(Saved data entries)

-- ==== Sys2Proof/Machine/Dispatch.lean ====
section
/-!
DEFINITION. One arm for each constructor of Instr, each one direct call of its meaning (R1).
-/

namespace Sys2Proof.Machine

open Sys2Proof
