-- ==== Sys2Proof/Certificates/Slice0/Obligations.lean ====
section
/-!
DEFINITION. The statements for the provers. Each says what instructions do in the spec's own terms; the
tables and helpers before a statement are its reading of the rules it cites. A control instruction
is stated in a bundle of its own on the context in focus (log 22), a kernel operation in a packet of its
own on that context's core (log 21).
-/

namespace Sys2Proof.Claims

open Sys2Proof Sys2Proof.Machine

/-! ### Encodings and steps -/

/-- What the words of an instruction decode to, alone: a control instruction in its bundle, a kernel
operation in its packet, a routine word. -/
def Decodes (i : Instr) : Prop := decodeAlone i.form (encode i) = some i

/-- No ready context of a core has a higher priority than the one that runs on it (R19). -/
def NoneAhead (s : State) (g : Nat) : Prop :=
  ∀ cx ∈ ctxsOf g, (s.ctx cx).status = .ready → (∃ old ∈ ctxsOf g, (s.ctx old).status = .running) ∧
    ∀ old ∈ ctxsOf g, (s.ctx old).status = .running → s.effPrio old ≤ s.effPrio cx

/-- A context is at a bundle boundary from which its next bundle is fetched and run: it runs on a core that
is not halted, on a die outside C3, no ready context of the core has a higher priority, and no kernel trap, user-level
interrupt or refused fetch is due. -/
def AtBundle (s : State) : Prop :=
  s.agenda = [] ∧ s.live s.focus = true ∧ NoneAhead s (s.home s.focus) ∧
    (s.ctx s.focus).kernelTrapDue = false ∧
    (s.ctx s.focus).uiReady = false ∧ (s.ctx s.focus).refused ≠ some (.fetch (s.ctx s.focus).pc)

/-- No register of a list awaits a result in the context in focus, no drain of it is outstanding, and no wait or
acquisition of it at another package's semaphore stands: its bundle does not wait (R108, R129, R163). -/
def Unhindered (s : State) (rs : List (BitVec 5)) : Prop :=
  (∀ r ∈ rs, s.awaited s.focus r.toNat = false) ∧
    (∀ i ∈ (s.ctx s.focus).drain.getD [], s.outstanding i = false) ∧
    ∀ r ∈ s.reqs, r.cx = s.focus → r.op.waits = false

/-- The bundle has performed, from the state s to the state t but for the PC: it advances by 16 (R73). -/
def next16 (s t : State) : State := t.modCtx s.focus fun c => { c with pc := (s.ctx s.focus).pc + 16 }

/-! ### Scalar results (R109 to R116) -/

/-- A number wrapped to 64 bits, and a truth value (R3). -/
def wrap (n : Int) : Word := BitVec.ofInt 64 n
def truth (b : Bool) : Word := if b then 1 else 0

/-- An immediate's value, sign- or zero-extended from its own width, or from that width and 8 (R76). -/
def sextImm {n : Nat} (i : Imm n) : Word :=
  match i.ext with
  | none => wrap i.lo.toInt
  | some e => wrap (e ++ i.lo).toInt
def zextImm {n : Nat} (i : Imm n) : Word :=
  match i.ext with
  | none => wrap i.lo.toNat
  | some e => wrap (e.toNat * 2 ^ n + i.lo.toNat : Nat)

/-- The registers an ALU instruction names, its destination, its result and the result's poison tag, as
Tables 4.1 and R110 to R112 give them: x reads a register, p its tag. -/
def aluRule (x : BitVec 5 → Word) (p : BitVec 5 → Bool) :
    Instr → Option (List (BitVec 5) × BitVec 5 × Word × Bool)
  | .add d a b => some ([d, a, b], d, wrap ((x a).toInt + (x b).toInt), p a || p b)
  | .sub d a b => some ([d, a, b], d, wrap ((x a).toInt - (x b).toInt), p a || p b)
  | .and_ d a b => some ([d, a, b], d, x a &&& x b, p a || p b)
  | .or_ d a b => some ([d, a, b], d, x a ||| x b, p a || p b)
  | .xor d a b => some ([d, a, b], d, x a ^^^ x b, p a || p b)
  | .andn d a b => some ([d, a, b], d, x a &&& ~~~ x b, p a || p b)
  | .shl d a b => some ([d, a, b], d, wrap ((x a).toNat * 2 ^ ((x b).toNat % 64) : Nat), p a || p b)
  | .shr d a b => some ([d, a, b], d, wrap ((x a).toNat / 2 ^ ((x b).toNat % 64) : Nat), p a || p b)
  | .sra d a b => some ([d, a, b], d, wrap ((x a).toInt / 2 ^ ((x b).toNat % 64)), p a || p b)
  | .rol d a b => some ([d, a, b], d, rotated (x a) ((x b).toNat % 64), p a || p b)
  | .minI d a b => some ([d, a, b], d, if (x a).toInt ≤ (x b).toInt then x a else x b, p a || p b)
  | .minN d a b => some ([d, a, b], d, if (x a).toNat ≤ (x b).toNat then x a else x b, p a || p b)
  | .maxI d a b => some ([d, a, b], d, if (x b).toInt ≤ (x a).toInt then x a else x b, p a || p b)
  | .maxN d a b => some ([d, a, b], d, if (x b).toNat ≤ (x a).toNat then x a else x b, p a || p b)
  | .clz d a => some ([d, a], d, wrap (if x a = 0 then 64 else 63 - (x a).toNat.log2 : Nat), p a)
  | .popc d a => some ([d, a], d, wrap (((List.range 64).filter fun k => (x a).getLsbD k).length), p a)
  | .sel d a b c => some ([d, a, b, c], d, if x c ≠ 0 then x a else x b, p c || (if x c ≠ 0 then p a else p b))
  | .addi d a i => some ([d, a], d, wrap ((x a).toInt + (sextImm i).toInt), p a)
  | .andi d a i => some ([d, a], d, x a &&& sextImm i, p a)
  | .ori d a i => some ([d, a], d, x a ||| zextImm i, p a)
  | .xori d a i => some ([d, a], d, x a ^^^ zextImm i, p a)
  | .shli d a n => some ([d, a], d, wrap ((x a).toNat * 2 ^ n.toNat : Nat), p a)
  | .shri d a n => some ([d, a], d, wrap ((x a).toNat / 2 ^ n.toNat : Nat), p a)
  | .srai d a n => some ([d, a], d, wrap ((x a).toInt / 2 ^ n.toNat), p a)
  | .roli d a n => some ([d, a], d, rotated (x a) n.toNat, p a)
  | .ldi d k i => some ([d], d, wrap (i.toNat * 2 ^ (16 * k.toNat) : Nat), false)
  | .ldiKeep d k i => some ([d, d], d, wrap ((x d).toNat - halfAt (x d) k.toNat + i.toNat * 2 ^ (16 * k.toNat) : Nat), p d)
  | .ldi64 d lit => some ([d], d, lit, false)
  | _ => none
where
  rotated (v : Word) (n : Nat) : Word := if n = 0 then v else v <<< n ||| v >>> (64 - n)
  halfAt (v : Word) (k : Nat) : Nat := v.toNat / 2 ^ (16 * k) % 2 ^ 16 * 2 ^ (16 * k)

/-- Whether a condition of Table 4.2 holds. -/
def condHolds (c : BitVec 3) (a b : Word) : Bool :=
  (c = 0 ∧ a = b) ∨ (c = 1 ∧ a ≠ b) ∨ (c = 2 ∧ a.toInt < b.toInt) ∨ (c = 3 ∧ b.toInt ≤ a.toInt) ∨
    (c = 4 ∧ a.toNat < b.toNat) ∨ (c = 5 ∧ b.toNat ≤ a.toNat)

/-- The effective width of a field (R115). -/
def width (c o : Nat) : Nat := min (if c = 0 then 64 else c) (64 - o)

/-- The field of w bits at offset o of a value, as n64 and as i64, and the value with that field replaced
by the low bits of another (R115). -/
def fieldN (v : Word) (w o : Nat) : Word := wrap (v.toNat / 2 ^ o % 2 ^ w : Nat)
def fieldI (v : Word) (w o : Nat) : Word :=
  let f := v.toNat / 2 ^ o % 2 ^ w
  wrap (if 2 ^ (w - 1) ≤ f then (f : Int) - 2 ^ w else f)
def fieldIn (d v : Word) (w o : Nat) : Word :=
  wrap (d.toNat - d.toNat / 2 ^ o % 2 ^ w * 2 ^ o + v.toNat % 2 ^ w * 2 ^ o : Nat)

**Task objective:**
Above are the records. Copy the lines beginning at the one that has "DEFINITION. The statements" and ending with the one that has "def AtBundle (s", unchanged.

**Solution to the exercise:**
DEFINITION. The statements for the provers. Each says what instructions do in the spec's own terms; the
tables and helpers before a statement are its reading of the rules it cites. A control instruction
is stated in a bundle of its own on the context in focus (log 22), a kernel operation in a packet of its
own on that context's core (log 21).
-/

namespace Sys2Proof.Claims

open Sys2Proof Sys2Proof.Machine

/-! ### Encodings and steps -/

/-- What the words of an instruction decode to, alone: a control instruction in its bundle, a kernel
operation in its packet, a routine word. -/
def Decodes (i : Instr) : Prop := decodeAlone i.form (encode i) = some i

/-- No ready context of a core has a higher priority than the one that runs on it (R19). -/
def NoneAhead (s : State) (g : Nat) : Prop :=
  ∀ cx ∈ ctxsOf g, (s.ctx cx).status = .ready → (∃ old ∈ ctxsOf g, (s.ctx old).status = .running) ∧
    ∀ old ∈ ctxsOf g, (s.ctx old).status = .running → s.effPrio old ≤ s.effPrio cx

/-- A context is at a bundle boundary from which its next bundle is fetched and run: it runs on a core that
is not halted, on a die outside C3, no ready context of the core has a higher priority, and no kernel trap, user-level
interrupt or refused fetch is due. -/
def AtBundle (s : State) : Prop :=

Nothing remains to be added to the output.